───── Recorded data
/-- The request joined the engine network, after which only records of engines changed. -/
theorem State.askBank_asked {b word : Nat} {half : Option Bool} {op : BankOp} {y : Engine}
    (hruns : s.Runs t d e y) (ht : OnlyRecords ((s.fetchEcc d e).askBank d e b word half op) t) : AskedBank s t d e b word half op := by
  have hq : t.bankQ = ((s.fetchEcc d e).askBank d e b word half op).bankQ := (congrArg State.bankQ ht :)
  refine ⟨?_, fun k hk => ?_, hruns.others, ?_⟩
  · rw [hq]
    unfold State.askBank
    dsimp only
    rw [SMap.get_set_same, State.fetchEcc_bankQ, State.fetchEcc_serial]
  · rw [hq]
    unfold State.askBank
    dsimp only
    rw [SMap.get_set_other _ _ _ _ _ hk, State.fetchEcc_bankQ]
  · unfold OnlyRecords at ht
    rw [ht]
    unfold State.askBank
    dsimp only
    rw [State.fetchEcc_serial]

/-! ## A unit of another die, by message (R114, R115, R125) -/

/-- The tag is one that no buffer holds. -/
theorem pickTag_fresh {bufs : List RspBuf} (h : bufs.length < 8) (free : Nat) :
    pickTag bufs free < 2 ^ 16 ∧ ∀ b ∈ bufs, b.xtag ≠ pickTag bufs free := by
  have hnodup : ((List.range 8).map fun i => (free + i) % 65536).Nodup := by
    refine List.Nodup.map_on (fun i hi j hj hij => ?_) List.nodup_range
    have := List.mem_range.1 hi
    have := List.mem_range.1 hj
    omega
  obtain ⟨x, hx⟩ : ∃ x, ((List.range 8).map fun i => (free + i) % 65536).find? (fun t => !bufs.any (·.xtag == t)) = some x := by
    rw [← Option.isSome_iff_exists, List.find?_isSome]
    by_contra hall
    have hsub : ((List.range 8).map fun i => (free + i) % 65536) ⊆ bufs.map (·.xtag) := fun x hx => by
      by_contra hn
      refine hall ⟨x, hx, ?_⟩
      simpa using fun b hb hbx => hn (List.mem_map.2 ⟨b, hb, hbx⟩)
    have hlen := (hnodup.subperm hsub).length_le
    rw [List.length_map, List.length_map, List.length_range] at hlen
    omega
  have hpick : pickTag bufs free = x := by unfold pickTag; rw [hx]; rfl
  obtain ⟨i, -, hi⟩ := List.mem_map.1 (List.mem_of_find?_eq_some hx)
  rw [hpick]
  refine ⟨by omega, fun b hb hbx => ?_⟩
  have hfree := List.find?_some hx
  simp only [Bool.not_eq_true', List.any_eq_false, beq_iff_eq] at hfree
  exact hfree b hb hbx

/-- The buffer that an access by message reserves. -/
def unitBuf (tag : Nat) : RspBuf := { unit := true, xtag := tag, rsp := none, claimed := false, dir := false }

theorem Msg.w_vc (m : Msg) (v : Nat) : (m.w Hd.xtag v).g Hd.vc = m.g Hd.vc := Msg.g_w_apart m _ _ v (by decide)
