-- ==== Sys2Proof/Machine/ArrayEvents.lean ====
section
/-! DEFINITION. Machine/ArrayEvents.lean: the meanings of the ends of array operations (R9 to R16, R67, R173). The
operation that ends is the one on the port; an end that is not one of its kind changes nothing (DESIGN CHOICE,
notes/assumptions/8.md). -/

namespace Sys2Proof.Machine

/-- FRAGMENT_READ_COMPLETE (R9). -/
def execFragmentReadComplete (s : State) : Host.Outcome State Fault Refusal :=
  match s.ctl.op with
  | some { op := .read c, who := who, .. } => .next (settleFree (endRead who c s))
  | _ => .next s

/-- HEADER_READ_COMPLETE (R173). -/
def execHeaderReadComplete (s : State) : Host.Outcome State Fault Refusal :=
  match s.ctl.op with
  | some { op := .headerRead n, .. } =>
    .next (settleFree (scanHeaderEnded n (s.array.readHeader n) (portReleased s)))
  | _ => .next s

/-- CELL_PROGRAM_COMPLETE (R10, R11). -/
def execCellProgramComplete (r : ProgramResult) (s : State) : Host.Outcome State Fault Refusal :=
  match s.ctl.op with
  | some { op := .program p, who := who, .. } => .next (settleFree (endProgram who p r s))
  | _ => .next s

/-- STATE_ADVANCE_COMPLETE (R12 to R14). -/
def execStateAdvanceComplete (r : AdvanceResult) (s : State) : Host.Outcome State Fault Refusal :=
  match s.ctl.op with
  | some { op := .advanceCell c target, who := who, .. } => .next (settleFree (endCellAdvance who c target r s))
  | some { op := .advanceHeader n target, who := who, .. } => .next (settleFree (endHeaderAdvance who n target r s))
  | _ => .next s

/-- ERASE_PHASE_END (R15, R16, R197). -/
def execErasePhaseEnd (blankVerified : Bool) (s : State) : Host.Outcome State Fault Refusal :=
  match s.ctl.op with
  | some { op := .erase n epoch erases, who := who, phase := .erasePhase, suspendCount := k } =>
    .next
      ((if blankVerified then s else useFree s).setArray (s.array.endErasePhase n blankVerified s.free) |>.setCtl
        { s.ctl with op := some { who := who, op := .erase n epoch erases, phase := .headerPhase blankVerified,
                                  suspendCount := k } })
  | _ => .next s

/-- SECTOR_ERASE_COMPLETE (R15, R16, R185). -/
def execSectorEraseComplete (r : EraseResult) (s : State) : Host.Outcome State Fault Refusal :=
  match s.ctl.op with
  | some { op := .erase n epoch erases, who := who, phase := .headerPhase bv, .. } =>
    .next (settleFree (endErase who false n epoch erases bv r s))
  | some { op := .restoreHeader n epoch erases, who := who, phase := .headerPhase bv, .. } =>
    .next (settleFree (endErase who true n epoch erases bv r s))
  | _ => .next s

end Sys2Proof.Machine
end

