/-- R127, R128, R121: the checks of a cancel in their order; a refused one changes nothing but CANCEL_RESULT; an accepted
one removes the command from its place, returns its buffer and adds a CANCELLED entry. -/
def Obligations.CancelAnswers : Prop :=
  ∀ (tag r : Byte) (s : State), writing false 0x0C s →
    r = (if tagTaken tag s then 1 else if tag ∉ s.cmds.queue.map Command.tag then 2
      else if 8 ≤ s.comps.length then 3 else 0) →
    (r ≠ 0 → exec (.cancel tag) s = .next ((s.setCmds { s.cmds with cancelResult := r }).afterWrite false 0x0C)) ∧
    (r = 0 → ∃ t, exec (.cancel tag) s = .next t ∧ t.cmds.cancelResult = 0) ∧
    (∀ before after c, r = 0 → s.cmds.queue = before ++ c :: after → c.tag = tag →
      tag ∉ before.map Command.tag → tag ∉ after.map Command.tag →
      exec (.cancel tag) s =
        .next ((((s.setCmds { s.cmds with queue := before ++ after, cancelResult := 0 }).setComps
          (s.comps ++ [{ tag := tag, kind := c.kind, status := .cancelled, key := c.key.getD 0, len := 0, seq := none,
                         frags := 0 }])).setStaging
            { s.staging with
              ownerA := if c.buf = some .bufA then .host else s.staging.ownerA
              ownerB := if c.buf = some .bufB then .host else s.staging.ownerB }).afterWrite false 0x0C))

/-- R125: a pop of an empty Completion Queue changes nothing; a pop removes the head; in HOLDING it takes the held
completion in, returns its buffer and leaves the engine IDLE, here with no command queued. -/
def Obligations.PopAnswers : Prop :=
  ∀ (v : Byte) (s : State), writing false 0x1B s →
    (s.comps = [] → exec (.compPop v) s = .next (s.afterWrite false 0x1B)) ∧
    (∀ e rest, s.comps = e :: rest → s.engine.held = none →
      exec (.compPop v) s = .next ((s.setComps rest).afterWrite false 0x1B)) ∧
    (∀ e rest h, s.comps = e :: rest → s.engine.held = some h → s.cmds.queue = [] → portSettled s →
      exec (.compPop v) s =
        .next ((((s.setComps (rest ++ [h.entry])).setStaging
          { s.staging with
            ownerA := if h.buf = some .bufA then .host else s.staging.ownerA
            ownerB := if h.buf = some .bufB then .host else s.staging.ownerB }).setEngine
          { s.engine with state := .idle, held := none }).afterWrite false 0x1B))

/-- R194: a byte written to REPORT_POP, whatever its value, removes the oldest entry of the ring, and has no effect on an
empty ring. -/
def Obligations.ReportPopped : Prop :=
  ∀ (v : Byte) (s : State), writing true 0x24 s →
    (s.scanner.ring = [] → exec (.reportPop v) s = .next (s.afterWrite true 0x24)) ∧
    (∀ r rest, s.scanner.ring = r :: rest →
      exec (.reportPop v) s = .next ((s.setScanner { s.scanner with ring := rest }).afterWrite true 0x24))
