-- ==== Sys2Proof/Laws/State.lean ====
section
/-! SUPPORT. Laws/State.lean: one lemma a field for each named update of State, so that no proof unfolds a record
update; and the same for the small updates of Machine/Ops.lean. -/

namespace Sys2Proof.Machine

variable (s : State)

@[simp] theorem State.setPending_pending (x : List Instr) : (s.setPending x).pending = x := rfl
@[simp] theorem State.setPending_power (x : List Instr) : (s.setPending x).power = s.power := rfl
@[simp] theorem State.setPending_array (x : List Instr) : (s.setPending x).array = s.array := rfl
@[simp] theorem State.setPending_ctl (x : List Instr) : (s.setPending x).ctl = s.ctl := rfl
@[simp] theorem State.setPending_table (x : List Instr) : (s.setPending x).table = s.table := rfl
@[simp] theorem State.setPending_index (x : List Instr) : (s.setPending x).index = s.index := rfl
@[simp] theorem State.setPending_engine (x : List Instr) : (s.setPending x).engine = s.engine := rfl
@[simp] theorem State.setPending_reclaimer (x : List Instr) : (s.setPending x).reclaimer = s.reclaimer := rfl
@[simp] theorem State.setPending_cmds (x : List Instr) : (s.setPending x).cmds = s.cmds := rfl
@[simp] theorem State.setPending_comps (x : List Instr) : (s.setPending x).comps = s.comps := rfl
@[simp] theorem State.setPending_staging (x : List Instr) : (s.setPending x).staging = s.staging := rfl
@[simp] theorem State.setPending_scanner (x : List Instr) : (s.setPending x).scanner = s.scanner := rfl
@[simp] theorem State.setPending_pfw (x : List Instr) : (s.setPending x).pfw = s.pfw := rfl
@[simp] theorem State.setPending_port (x : List Instr) : (s.setPending x).port = s.port := rfl
@[simp] theorem State.setPending_irq (x : List Instr) : (s.setPending x).irq = s.irq := rfl
@[simp] theorem State.setPending_settings (x : List Instr) : (s.setPending x).settings = s.settings := rfl
@[simp] theorem State.setPending_free (x : List Instr) : (s.setPending x).free = s.free := rfl

@[simp] theorem State.setPower_pending (x : Power) : (s.setPower x).pending = s.pending := rfl
@[simp] theorem State.setPower_power (x : Power) : (s.setPower x).power = x := rfl
@[simp] theorem State.setPower_array (x : Power) : (s.setPower x).array = s.array := rfl
@[simp] theorem State.setPower_ctl (x : Power) : (s.setPower x).ctl = s.ctl := rfl
@[simp] theorem State.setPower_table (x : Power) : (s.setPower x).table = s.table := rfl
@[simp] theorem State.setPower_index (x : Power) : (s.setPower x).index = s.index := rfl
@[simp] theorem State.setPower_engine (x : Power) : (s.setPower x).engine = s.engine := rfl
@[simp] theorem State.setPower_reclaimer (x : Power) : (s.setPower x).reclaimer = s.reclaimer := rfl
@[simp] theorem State.setPower_cmds (x : Power) : (s.setPower x).cmds = s.cmds := rfl
@[simp] theorem State.setPower_comps (x : Power) : (s.setPower x).comps = s.comps := rfl
@[simp] theorem State.setPower_staging (x : Power) : (s.setPower x).staging = s.staging := rfl
@[simp] theorem State.setPower_scanner (x : Power) : (s.setPower x).scanner = s.scanner := rfl
@[simp] theorem State.setPower_pfw (x : Power) : (s.setPower x).pfw = s.pfw := rfl
@[simp] theorem State.setPower_port (x : Power) : (s.setPower x).port = s.port := rfl
@[simp] theorem State.setPower_irq (x : Power) : (s.setPower x).irq = s.irq := rfl
@[simp] theorem State.setPower_settings (x : Power) : (s.setPower x).settings = s.settings := rfl
@[simp] theorem State.setPower_free (x : Power) : (s.setPower x).free = s.free := rfl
──────────
| Exercise |
Of all the entries above, retype exactly the lines from the line with "ownerB := if h.buf" to the line with "s.engine with state", both included, and no others.

| Answer for the task |
            ownerB := if h.buf = some .bufB then .host else s.staging.ownerB }).setEngine
          { s.engine with state := .idle, held := none }).afterWrite false 0x1B))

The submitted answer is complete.